==== Input ====
-- ==== Sys2Proof/Certificates/Slice0/Obligations.lean ====
section
/-! DEFINITION. The statements about the block.

`EndsAs o u` and `AnswersAs o … u` say that the outcome is a next state whose records are those of `u` once the
Port B arbiter has decided on them; that it decides at the end of every event is the model's choice (log 5), as is
the taking of an event's effects together in one step. -/

section
open Sys2Proof Sys2Proof.Machine

/-! ## The block and its queue -/

/-- One step takes the command at the front of the queue and runs it on the state with the queue's rest. On an empty
queue the first time event that is due runs, and with none due 8 µs pass. That time passes so, in which unit, and the
order of the events due at one moment, are the model's choice (log 1). In 8 µs the running time counts; the answer
window of an outstanding poll (R162), a note or gap (R150), a pass (R128) and every running timer have 8 µs less; the
SET clock counts its second and goes on to the next (R135), unless that is midnight or the first of today's closing
minute, where it stands at the second's end for the event that counts it (R136, R140); an UNSET clock stands (R135);
and nothing else changes. Due is a timer that runs with none left, in the state that has it; a call's next ring time
and the next step's offset, not yet waiting, that the running time has reached (R110, R143); a note or gap with none
left, as the chime's end in its last part (R150); the clock's event at the second's end; and the pass and the answer
window with none left. -/
def Obligations.StepRunsFront : Prop :=
  (∀ (c : Instr) (rest : List Instr) (s : State),
    step { s with pending := c :: rest } = exec c { s with pending := rest }) ∧
  (∀ s : State, s.pending = [] →
    (∀ c, nextDue s = some c → step s = exec c s) ∧ (nextDue s = none → step s = .next (tick s))) ∧
  ∀ s : State,
    let c := s.ann.clock
    let minute := (tget s.ann.days c.weekday).any fun m => decide (c.second + 1 = 60 * m)
    -- what 8 µs change
    let less := fun (t : Option Nat) => t.map fun n => n - 1
    let played := fun (g : Option Playing) => g.map fun p =>
      { p with sounding := p.sounding.map fun x => { x with left := x.left - 1 } }
    let t := tick s
    t = { s with
      mgmt := { s.mgmt with time := s.mgmt.time + 1 }
      line := { s.line with portB := match s.line.portB with
        | .awaiting a w => .awaiting a (w - 1)
        | x => x }
      reg := { s.reg with panelTimer := less s.reg.panelTimer }
      pat := { s.pat with stopTimer := less s.pat.stopTimer, resumeTimer := less s.pat.resumeTimer }
      fire := { s.fire with zones := s.fire.zones.map fun e => (e.1, { e.2 with timer := less e.2.timer }) }
      shut := s.shut.map fun e => (e.1, { e.2 with timer := less e.2.timer })
      call := { s.call with
        ringers := s.call.ringers.map fun e => (e.1, { e.2 with timer := less e.2.timer })
        fireTimer := less s.call.fireTimer }
      board := { s.board with
        flashTimer := less s.board.flashTimer, pass := s.board.pass.map fun p => { p with left := p.left - 1 } }
      ann := { s.ann with
        clock := t.ann.clock, gen0 := played s.ann.gen0, gen1 := played s.ann.gen1
        amps := s.ann.amps.map fun e => (e.1, { e.2 with
          phraseTimer := less e.2.phraseTimer, gapTimer := less e.2.gapTimer }) } } ∧
    (c.set = false → t.ann.clock = c) ∧
    (c.set = true → c.sub + 1 < 125000 → t.ann.clock = { c with sub := c.sub + 1 }) ∧
    (c.set = true → 125000 ≤ c.sub + 1 →
      (c.second = 86399 ∨ minute = true → t.ann.clock = { c with sub := 125000 }) ∧
      (c.second ≠ 86399 → minute = false → t.ann.clock = { c with second := c.second + 1, sub := 0 })) ∧
    -- the event that is due
    let now := s.mgmt.time / 125000
    let expired := fun (t : Option Nat) (x : Instr) => if t = some 0 then some x else none
    let first := fun (l : List (Nat × Option Nat)) (x : Nat → Instr) =>
      (l.find? fun e => e.2 == some 0).map fun e => x e.1
    let shutters := fun (l : List ShutterState) =>
      (s.shut.filter fun e => l.contains e.2.state).map fun e => (e.1, e.2.timer)
    let chime := fun (g : Nat) => (s.ann.gen g).bind fun p => p.sounding.bind fun x =>
      if x.left = 0 then
        some (if (tget s.ann.chimes p.chime).any fun c => match c.notes[x.note]? with
            | some n => decide (c.repeats ≤ x.round) && decide (c.notes.length ≤ x.note + 1) && (x.inGap || n.gap == 0)
            | none => true
          then .chimeEnd g else .chimeNoteEnd g)
      else none
    nextDue s = ([
      expired s.pat.stopTimer .stopTimerExpiry, expired s.pat.resumeTimer .resumeTimerExpiry,
      first (s.fire.zones.map fun e => (e.1, e.2.timer)) .stageTimerExpiry,
      first (shutters [.warning]) .warnTimerExpiry, first (shutters [.descending, .raising]) .travelTimerExpiry,
      first (shutters [.obstructed]) .retryTimerExpiry,
      first (s.call.ringers.map fun e => (e.1, e.2.timer)) .ringTimerExpiry,
      (s.call.calls.find? fun x => x.nextRing.any fun t => decide (t ≤ now)).map fun x => .nextRingTimeReached x.push,
      expired s.call.fireTimer .fireRepeatTimerExpiry,
      first (s.ann.amps.map fun e => (e.1, e.2.phraseTimer)) .phraseTimerExpiry,
      first (s.ann.amps.map fun e => (e.1, e.2.gapTimer)) .gapTimerExpiry,
      chime 0, chime 1,
      if c.set = false ∨ c.sub < 125000 then none
      else if c.second = 86399 then some .midnightStep
      else if minute = true then some .automaticStart else none,
      if s.ann.closing = .running ∧ s.ann.waitGen = false ∧ s.ann.waitFloors = 0 ∧
          (s.ann.startTime.any fun t0 => (s.ann.nextStep.bind (tget s.ann.programme)).any fun st =>
            decide (t0 + st.offset ≤ now)) = true
        then some .stepOffsetReached else none,
      s.board.pass.bind fun p => if p.left = 0
        then some (if p.kind = .scan then .scanningPassCompletion else .testPassCompletion) else none,
      expired s.reg.panelTimer .panelTimerExpiry, expired s.board.flashTimer .flashPhaseChange,
      match s.line.portB with
        | .awaiting _ 0 => some .answerWindowExpiry
        | _ => none] : List (Option Instr)).findSome? id

/-- Both resets start the part afresh, with their start cause and the power-on value of every record (R183). The reset
of the block is the power-on (log 21). That the queue of waiting commands is kept is the model's choice (log 20). -/
def Obligations.ResetsStartAfresh : Prop :=
  (∀ s : State,
    exec .powerOn s = .next { State.reset with pending := s.pending } ∧
    exec .resetPinReset s = .next { State.reset with
      mgmt := { State.reset.mgmt with cause := .pin }, pending := s.pending }) ∧
  (let r := State.reset
   r.pending = [] ∧ r.mgmt.mode = .configuring ∧ r.mgmt.cause = .power ∧ r.mgmt.time = 0 ∧
   -- R169, R181
   r.line.orders = [] ∧ r.line.reports = [] ∧ r.line.reply = none ∧ r.line.veto = none ∧
   r.line.vetoMark = false ∧ r.line.portA = none ∧ r.line.portB = .free ∧ r.line.orderRun = 0 ∧
   r.line.localRun = 0 ∧ r.line.requestOverrun = false ∧ r.line.forwardOverflow = false ∧
   r.line.reportOverflow = false ∧ r.line.stranger = none ∧ r.line.cycle = 0 ∧ r.line.position = none ∧
   r.reg.stations = [] ∧ r.reg.settings = none ∧ r.reg.panelLost = false ∧ r.reg.panelTimer = none ∧
   r.reg.lostTime = none ∧ r.reg.panelMark = false ∧
   -- R1 to R3, R31
   r.pat.geometry = none ∧ r.pat.landings = [] ∧ r.pat.state = .unknown ∧
   r.pat.chain = { position := none, motion := .none, fault := false, lastMove := 0 } ∧
   r.pat.revs = none ∧ r.pat.remembered = none ∧ r.pat.start = none ∧ r.pat.stop = none ∧
   r.pat.removed = [] ∧ r.pat.causes = 0 ∧ r.pat.fireStop = 0 ∧ r.pat.trips = [] ∧
   r.pat.stopTimer = none ∧ r.pat.resumeTimer = none ∧ r.pat.slot = none ∧ r.pat.mark = false ∧
   -- R44 to R47, R67, R68
   r.fire.detectors = [] ∧ r.fire.callPoints = [] ∧ r.fire.zones = [] ∧ r.fire.settings = none ∧
   r.fire.silence = false ∧ r.shut = [] ∧
   -- R96 to R98, R121
   r.call.pushes = [] ∧ r.call.patterns = [] ∧ r.call.ringers = [] ∧ r.call.counter = 1 ∧
   r.call.calls = [] ∧ r.call.queue = [] ∧ r.call.closingLevel = 0 ∧ r.call.fireLevel = 0 ∧
   r.call.fireRound = 0 ∧ r.call.fireTimer = none ∧ r.call.listFull = false ∧
   r.call.lastIgnored = none ∧ r.call.mark = false ∧
   -- R122, R123, R134
   r.board.layout = [] ∧ r.board.settings = none ∧ r.board.image = List.replicate 64 .off ∧
   r.board.lit = true ∧ r.board.flashTimer = some 62500 ∧ r.board.mode = .dark ∧
   r.board.returnMode = none ∧ r.board.pass = none ∧ r.board.record.number = 0 ∧
   r.board.record.kind = none ∧ r.board.record.degrade = .none ∧ r.board.testDone = false ∧
   r.board.mark = false ∧
   -- R137, R138, R146, R149, R157
   r.ann.clock.set = false ∧ r.ann.clock.second = 0 ∧ r.ann.clock.weekday = 0 ∧ r.ann.days = [] ∧
   r.ann.programme = [] ∧ r.ann.closing = .waiting ∧ r.ann.startTime = none ∧ r.ann.nextStep = none ∧
   r.ann.waitGen = false ∧ r.ann.waitFloors = 0 ∧ r.ann.chimes = [] ∧ r.ann.gen0 = none ∧
   r.ann.gen1 = none ∧ r.ann.amps = [] ∧ r.ann.counter = 1 ∧ r.ann.mark = false)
====
What you are asked to do ▸ For the word "mgmt", count the lines of the listing above that hold it; the number alone is the answer.

Answer space ▸ 4